Write out exactly the lines from the start of the entries through the one that contains "a stack. -/", including both.

● ● ● ● ● ● ●

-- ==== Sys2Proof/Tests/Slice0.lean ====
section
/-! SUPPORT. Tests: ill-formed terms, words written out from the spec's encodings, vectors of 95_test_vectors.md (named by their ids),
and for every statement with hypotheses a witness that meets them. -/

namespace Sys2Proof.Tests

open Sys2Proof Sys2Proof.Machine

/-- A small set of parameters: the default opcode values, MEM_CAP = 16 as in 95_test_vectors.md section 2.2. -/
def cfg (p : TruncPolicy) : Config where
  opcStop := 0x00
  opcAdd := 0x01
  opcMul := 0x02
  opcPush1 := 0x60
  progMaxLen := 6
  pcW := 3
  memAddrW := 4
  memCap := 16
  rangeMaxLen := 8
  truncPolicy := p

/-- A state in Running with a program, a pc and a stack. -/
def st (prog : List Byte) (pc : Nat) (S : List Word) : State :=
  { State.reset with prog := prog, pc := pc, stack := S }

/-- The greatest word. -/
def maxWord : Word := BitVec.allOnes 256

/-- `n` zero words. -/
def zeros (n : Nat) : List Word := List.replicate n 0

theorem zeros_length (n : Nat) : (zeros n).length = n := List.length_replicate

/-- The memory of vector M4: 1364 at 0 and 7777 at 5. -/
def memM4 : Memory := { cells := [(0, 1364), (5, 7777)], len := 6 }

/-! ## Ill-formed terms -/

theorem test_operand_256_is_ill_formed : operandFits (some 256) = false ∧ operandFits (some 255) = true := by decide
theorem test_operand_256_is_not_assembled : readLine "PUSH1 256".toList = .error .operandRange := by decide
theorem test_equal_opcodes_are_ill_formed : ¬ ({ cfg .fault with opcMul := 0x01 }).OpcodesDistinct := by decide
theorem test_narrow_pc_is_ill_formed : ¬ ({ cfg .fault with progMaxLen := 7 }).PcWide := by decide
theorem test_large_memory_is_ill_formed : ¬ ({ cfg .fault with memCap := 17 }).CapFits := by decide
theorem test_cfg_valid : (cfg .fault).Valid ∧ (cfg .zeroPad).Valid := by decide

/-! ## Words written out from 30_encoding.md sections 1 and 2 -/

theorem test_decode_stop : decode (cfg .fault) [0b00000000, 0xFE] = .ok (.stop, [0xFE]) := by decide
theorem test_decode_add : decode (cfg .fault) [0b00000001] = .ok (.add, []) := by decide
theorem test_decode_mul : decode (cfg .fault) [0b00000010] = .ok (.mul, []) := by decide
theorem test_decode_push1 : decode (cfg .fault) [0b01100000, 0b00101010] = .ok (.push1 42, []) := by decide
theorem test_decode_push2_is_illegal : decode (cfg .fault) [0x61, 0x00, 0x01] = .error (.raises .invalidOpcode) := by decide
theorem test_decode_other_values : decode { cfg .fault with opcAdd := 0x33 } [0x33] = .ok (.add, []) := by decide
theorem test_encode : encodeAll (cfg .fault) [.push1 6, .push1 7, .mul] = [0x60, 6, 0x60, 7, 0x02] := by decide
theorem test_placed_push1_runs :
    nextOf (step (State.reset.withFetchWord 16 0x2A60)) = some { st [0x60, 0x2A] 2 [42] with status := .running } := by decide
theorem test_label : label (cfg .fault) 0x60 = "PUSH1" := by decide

● ● ● ● ● ● ●

Task result:
-- ==== Sys2Proof/Tests/Slice0.lean ====
section
/-! SUPPORT. Tests: ill-formed terms, words written out from the spec's encodings, vectors of 95_test_vectors.md (named by their ids),
and for every statement with hypotheses a witness that meets them. -/

namespace Sys2Proof.Tests

open Sys2Proof Sys2Proof.Machine

/-- A small set of parameters: the default opcode values, MEM_CAP = 16 as in 95_test_vectors.md section 2.2. -/
def cfg (p : TruncPolicy) : Config where
  opcStop := 0x00
  opcAdd := 0x01
  opcMul := 0x02
  opcPush1 := 0x60
  progMaxLen := 6
  pcW := 3
  memAddrW := 4
  memCap := 16
  rangeMaxLen := 8
  truncPolicy := p

/-- A state in Running with a program, a pc and a stack. -/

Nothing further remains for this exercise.